(Records contained in a dataset)
==========

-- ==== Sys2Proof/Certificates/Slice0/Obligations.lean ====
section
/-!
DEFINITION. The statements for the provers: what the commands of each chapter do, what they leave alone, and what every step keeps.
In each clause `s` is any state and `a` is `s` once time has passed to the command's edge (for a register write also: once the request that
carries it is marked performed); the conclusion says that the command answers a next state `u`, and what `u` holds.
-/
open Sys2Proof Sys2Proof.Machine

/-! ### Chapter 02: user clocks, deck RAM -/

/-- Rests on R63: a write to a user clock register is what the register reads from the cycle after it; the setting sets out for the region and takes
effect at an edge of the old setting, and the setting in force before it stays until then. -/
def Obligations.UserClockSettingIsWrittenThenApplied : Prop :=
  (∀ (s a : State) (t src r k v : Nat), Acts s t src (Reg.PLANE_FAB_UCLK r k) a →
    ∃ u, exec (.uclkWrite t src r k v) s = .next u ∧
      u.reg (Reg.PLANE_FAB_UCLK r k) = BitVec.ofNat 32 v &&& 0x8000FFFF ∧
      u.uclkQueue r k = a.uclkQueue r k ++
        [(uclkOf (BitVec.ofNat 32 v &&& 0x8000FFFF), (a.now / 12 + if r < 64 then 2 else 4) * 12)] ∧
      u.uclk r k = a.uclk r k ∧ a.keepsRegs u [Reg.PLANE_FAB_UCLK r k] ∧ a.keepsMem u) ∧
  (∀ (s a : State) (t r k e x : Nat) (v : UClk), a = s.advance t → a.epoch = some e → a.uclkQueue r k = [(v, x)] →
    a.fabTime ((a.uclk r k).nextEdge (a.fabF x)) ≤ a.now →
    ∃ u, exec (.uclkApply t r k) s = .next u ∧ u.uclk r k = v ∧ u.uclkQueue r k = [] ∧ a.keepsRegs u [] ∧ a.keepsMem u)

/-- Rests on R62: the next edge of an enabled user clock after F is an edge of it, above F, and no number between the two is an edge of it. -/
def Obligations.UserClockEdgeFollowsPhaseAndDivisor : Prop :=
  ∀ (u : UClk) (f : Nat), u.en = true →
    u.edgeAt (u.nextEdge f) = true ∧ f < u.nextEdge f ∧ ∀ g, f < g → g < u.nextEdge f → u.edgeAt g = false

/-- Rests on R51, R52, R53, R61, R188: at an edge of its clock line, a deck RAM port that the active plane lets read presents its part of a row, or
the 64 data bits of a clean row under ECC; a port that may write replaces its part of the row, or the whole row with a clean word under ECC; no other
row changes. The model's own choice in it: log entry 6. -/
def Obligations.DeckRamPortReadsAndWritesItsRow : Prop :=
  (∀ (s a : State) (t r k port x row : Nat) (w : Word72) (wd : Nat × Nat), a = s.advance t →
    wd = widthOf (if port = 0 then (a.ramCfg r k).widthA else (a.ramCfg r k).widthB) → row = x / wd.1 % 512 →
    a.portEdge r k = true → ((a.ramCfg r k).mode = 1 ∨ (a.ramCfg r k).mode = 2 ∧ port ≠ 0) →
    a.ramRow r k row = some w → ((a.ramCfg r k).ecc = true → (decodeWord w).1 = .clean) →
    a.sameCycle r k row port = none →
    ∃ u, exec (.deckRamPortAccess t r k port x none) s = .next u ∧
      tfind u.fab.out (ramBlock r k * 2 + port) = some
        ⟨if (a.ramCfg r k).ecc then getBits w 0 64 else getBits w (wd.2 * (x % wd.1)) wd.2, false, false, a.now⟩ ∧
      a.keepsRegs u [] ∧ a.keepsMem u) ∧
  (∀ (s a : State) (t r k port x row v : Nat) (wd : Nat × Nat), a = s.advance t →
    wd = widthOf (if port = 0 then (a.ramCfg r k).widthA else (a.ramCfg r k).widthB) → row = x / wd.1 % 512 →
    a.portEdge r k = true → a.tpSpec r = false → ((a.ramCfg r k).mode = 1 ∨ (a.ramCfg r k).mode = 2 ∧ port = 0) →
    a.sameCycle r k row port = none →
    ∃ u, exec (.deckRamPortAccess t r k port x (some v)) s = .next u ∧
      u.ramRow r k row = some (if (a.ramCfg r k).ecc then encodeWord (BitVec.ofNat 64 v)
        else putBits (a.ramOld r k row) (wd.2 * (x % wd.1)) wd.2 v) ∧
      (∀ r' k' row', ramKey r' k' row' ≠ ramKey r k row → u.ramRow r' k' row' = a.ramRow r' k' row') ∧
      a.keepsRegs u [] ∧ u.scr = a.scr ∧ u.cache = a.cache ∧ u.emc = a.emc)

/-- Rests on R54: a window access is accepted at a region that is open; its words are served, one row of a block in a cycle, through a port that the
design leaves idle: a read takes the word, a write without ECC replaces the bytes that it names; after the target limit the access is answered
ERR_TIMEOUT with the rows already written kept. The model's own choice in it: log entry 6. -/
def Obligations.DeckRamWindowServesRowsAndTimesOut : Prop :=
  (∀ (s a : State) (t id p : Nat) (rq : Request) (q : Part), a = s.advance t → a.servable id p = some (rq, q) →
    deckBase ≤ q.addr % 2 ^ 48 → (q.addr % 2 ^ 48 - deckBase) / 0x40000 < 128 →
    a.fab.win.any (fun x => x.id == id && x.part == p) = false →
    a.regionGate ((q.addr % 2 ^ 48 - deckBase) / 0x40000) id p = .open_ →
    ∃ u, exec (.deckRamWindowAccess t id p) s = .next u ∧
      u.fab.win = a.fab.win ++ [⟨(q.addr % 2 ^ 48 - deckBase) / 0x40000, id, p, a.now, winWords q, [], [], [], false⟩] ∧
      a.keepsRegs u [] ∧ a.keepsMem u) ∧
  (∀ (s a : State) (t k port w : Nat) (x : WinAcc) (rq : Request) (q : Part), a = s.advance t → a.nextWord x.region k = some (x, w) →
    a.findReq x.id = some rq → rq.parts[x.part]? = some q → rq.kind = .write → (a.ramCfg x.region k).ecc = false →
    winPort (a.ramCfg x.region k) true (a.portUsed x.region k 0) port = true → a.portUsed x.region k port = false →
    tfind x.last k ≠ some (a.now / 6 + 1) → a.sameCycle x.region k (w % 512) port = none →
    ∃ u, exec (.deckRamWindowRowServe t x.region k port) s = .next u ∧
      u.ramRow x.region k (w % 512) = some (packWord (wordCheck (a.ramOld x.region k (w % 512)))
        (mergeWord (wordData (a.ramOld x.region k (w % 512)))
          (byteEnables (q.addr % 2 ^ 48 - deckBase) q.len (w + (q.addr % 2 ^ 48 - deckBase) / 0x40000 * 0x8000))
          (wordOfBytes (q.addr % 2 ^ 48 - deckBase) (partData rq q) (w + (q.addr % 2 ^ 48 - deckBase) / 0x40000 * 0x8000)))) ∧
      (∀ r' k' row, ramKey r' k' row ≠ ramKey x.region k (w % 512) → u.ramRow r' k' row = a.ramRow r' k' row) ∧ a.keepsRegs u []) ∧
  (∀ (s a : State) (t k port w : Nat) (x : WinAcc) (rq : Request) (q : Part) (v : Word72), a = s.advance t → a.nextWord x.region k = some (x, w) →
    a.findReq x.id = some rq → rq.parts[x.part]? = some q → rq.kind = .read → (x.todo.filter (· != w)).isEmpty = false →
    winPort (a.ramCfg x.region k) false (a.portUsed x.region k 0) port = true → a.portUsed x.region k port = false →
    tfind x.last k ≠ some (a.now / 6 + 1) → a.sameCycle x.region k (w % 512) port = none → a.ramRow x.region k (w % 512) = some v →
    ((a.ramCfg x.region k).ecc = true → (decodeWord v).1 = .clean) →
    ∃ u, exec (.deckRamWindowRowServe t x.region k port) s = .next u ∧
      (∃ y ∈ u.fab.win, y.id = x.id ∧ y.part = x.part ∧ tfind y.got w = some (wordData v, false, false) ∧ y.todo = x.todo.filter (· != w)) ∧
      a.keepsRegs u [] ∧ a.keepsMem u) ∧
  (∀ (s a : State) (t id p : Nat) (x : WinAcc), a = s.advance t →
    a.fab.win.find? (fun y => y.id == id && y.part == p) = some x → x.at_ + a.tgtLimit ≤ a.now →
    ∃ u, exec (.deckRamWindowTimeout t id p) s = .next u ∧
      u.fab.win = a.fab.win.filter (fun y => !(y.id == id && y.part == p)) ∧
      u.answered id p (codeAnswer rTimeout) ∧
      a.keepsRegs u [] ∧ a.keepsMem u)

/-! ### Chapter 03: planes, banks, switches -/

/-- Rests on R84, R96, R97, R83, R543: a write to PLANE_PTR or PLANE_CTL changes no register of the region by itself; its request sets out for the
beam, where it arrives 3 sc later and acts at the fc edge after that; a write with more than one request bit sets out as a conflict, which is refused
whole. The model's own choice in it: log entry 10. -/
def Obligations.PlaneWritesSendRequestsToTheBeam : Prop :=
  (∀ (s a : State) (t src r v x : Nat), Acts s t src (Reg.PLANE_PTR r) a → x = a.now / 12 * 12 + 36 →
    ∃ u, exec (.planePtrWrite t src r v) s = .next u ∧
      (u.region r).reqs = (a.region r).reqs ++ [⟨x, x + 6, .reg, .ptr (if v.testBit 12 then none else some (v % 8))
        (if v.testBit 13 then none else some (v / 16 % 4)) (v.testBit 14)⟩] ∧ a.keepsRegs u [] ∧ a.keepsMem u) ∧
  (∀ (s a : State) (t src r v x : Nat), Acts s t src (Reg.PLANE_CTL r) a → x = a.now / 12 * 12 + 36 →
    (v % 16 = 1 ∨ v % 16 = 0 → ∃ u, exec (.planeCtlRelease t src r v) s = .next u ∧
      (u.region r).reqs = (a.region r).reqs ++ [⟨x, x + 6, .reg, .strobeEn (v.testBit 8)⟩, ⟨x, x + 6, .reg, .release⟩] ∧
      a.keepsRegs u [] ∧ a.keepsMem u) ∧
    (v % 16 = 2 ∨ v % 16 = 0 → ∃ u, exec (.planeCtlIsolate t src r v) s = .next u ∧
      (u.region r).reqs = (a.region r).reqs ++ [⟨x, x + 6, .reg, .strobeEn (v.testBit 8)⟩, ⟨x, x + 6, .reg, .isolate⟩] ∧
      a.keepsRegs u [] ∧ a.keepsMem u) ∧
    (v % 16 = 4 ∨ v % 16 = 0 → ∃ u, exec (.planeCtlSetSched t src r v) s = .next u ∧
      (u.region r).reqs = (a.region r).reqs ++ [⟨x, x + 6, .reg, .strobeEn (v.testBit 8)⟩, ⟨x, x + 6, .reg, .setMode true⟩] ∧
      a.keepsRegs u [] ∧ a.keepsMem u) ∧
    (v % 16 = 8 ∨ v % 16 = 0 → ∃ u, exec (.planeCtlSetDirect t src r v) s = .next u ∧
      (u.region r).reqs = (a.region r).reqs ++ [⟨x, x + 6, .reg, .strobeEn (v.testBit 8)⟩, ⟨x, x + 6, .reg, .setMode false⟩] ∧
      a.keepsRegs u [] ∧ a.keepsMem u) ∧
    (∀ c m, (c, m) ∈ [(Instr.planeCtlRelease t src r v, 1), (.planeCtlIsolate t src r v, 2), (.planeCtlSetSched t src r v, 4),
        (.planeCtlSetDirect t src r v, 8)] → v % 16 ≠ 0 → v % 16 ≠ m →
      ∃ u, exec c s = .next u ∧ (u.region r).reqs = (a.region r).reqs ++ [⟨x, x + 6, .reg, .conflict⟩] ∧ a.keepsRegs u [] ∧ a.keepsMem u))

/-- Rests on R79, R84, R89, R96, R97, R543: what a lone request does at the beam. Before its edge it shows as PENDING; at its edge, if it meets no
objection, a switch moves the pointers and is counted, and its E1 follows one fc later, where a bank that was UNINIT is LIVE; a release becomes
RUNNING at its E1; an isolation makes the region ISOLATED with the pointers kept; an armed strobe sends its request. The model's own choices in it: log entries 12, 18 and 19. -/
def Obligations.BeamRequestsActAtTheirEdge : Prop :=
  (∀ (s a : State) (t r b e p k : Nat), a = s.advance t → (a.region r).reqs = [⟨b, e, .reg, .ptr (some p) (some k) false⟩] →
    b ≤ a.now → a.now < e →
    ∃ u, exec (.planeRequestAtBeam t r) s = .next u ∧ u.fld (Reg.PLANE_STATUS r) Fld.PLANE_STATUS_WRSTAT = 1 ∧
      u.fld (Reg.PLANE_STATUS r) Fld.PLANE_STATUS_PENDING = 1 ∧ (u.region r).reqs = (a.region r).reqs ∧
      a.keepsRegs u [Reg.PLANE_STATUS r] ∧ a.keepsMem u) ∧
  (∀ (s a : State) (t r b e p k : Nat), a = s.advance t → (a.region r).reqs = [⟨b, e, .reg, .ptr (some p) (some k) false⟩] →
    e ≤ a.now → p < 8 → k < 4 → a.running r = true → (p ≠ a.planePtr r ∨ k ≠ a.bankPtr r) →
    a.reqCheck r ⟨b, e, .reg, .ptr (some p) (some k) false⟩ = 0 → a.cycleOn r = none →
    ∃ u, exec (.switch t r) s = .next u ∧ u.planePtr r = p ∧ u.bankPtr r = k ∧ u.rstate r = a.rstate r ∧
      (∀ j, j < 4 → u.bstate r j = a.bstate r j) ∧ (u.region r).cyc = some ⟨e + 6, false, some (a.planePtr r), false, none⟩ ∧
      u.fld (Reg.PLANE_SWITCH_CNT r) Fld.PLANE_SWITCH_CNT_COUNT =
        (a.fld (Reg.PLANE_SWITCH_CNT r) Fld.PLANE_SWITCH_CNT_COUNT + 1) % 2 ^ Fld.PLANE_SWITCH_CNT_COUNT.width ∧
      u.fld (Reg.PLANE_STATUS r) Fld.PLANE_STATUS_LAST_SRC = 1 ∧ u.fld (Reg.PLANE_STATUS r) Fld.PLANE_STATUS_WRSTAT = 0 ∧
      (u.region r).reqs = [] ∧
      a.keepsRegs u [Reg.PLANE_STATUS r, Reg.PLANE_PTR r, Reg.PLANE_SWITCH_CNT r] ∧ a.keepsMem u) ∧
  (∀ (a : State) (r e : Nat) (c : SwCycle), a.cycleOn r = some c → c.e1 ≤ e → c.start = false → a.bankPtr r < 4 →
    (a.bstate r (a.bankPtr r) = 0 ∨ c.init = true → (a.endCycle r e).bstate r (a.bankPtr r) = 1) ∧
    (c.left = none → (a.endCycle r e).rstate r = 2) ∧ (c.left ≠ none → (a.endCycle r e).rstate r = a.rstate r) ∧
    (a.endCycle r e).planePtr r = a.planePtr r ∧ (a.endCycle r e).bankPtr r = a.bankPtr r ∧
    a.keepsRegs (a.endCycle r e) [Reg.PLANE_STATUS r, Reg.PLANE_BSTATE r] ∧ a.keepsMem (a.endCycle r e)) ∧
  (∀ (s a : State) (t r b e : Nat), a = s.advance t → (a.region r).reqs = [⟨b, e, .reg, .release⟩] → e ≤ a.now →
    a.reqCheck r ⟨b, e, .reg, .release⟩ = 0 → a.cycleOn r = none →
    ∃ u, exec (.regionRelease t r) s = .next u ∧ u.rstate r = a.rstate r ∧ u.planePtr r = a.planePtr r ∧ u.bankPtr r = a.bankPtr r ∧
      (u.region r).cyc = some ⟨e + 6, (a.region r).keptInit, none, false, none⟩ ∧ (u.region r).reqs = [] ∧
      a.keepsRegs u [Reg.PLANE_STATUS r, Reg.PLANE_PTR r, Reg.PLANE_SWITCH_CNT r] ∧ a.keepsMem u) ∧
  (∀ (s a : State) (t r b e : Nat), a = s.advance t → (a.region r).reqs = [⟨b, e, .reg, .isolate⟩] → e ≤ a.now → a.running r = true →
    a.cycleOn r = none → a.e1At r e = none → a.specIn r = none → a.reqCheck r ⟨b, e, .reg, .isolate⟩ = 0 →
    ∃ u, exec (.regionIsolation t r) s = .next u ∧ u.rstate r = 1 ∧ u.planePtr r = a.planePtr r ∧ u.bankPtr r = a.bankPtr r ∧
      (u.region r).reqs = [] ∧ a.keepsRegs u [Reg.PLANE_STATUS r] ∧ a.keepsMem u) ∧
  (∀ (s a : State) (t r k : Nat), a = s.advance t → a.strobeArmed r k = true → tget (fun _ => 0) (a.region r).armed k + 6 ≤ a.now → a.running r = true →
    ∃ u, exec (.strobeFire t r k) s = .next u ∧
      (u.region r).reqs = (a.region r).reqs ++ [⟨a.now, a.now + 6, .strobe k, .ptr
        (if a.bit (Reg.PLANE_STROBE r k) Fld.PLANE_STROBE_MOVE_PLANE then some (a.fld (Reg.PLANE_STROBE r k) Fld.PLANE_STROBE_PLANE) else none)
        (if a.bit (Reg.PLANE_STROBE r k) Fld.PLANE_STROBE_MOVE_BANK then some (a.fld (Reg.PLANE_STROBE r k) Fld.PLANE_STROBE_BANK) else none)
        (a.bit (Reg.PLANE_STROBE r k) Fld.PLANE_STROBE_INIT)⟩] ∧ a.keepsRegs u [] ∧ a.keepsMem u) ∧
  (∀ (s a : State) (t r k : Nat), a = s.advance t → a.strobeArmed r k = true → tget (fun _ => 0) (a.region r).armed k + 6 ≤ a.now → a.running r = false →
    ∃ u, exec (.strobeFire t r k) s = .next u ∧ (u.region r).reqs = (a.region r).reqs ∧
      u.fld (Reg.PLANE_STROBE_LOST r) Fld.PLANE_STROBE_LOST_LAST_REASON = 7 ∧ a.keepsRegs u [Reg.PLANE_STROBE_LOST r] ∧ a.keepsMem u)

==========

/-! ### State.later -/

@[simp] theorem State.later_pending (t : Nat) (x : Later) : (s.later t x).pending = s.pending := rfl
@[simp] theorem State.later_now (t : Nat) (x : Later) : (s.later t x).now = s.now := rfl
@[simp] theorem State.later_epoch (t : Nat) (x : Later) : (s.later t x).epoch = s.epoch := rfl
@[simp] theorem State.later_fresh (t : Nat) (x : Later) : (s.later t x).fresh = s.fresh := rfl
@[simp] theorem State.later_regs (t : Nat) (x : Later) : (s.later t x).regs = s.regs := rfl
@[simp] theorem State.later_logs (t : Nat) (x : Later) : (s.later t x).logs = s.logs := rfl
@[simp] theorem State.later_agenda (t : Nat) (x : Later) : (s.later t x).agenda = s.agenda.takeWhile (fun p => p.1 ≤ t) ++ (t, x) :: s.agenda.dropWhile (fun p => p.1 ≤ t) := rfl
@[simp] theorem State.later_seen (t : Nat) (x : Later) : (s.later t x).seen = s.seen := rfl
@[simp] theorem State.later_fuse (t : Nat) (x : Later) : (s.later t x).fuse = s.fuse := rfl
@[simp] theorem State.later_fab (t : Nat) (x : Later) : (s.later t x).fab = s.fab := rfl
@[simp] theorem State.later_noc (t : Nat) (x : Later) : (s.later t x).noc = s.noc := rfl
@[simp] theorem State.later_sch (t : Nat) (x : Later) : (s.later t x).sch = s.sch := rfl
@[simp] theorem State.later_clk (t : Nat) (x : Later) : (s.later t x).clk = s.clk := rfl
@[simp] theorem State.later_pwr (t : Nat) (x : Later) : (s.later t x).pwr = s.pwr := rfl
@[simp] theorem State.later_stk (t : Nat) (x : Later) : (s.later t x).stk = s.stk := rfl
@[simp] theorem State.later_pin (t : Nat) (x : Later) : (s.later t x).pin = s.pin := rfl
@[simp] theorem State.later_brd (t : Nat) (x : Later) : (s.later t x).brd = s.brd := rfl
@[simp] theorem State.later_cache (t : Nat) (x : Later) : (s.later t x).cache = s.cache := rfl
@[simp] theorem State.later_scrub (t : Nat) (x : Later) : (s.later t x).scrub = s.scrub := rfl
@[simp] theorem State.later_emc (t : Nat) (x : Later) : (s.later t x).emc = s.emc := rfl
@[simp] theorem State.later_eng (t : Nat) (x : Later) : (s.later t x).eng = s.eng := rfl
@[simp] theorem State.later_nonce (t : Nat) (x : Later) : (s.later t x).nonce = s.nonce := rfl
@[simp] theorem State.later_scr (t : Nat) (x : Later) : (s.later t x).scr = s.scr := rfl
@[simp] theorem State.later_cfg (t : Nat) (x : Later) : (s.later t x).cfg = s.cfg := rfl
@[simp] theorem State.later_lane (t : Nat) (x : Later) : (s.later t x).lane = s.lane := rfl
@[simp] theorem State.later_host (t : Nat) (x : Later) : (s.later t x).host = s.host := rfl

==========

ABOUT THIS TASK: As listed above, the lines from the line with "-- ==== Sys2Proof/Certificates/Slice0/Obligations.lean" to the line with "In each clause" are to be echoed exactly, with both ends included and nothing added.

SOLUTION TO THE EXERCISE:
-- ==== Sys2Proof/Certificates/Slice0/Obligations.lean ====
section
/-!
DEFINITION. The statements for the provers: what the commands of each chapter do, what they leave alone, and what every step keeps.
In each clause `s` is any state and `a` is `s` once time has passed to the command's edge (for a register write also: once the request that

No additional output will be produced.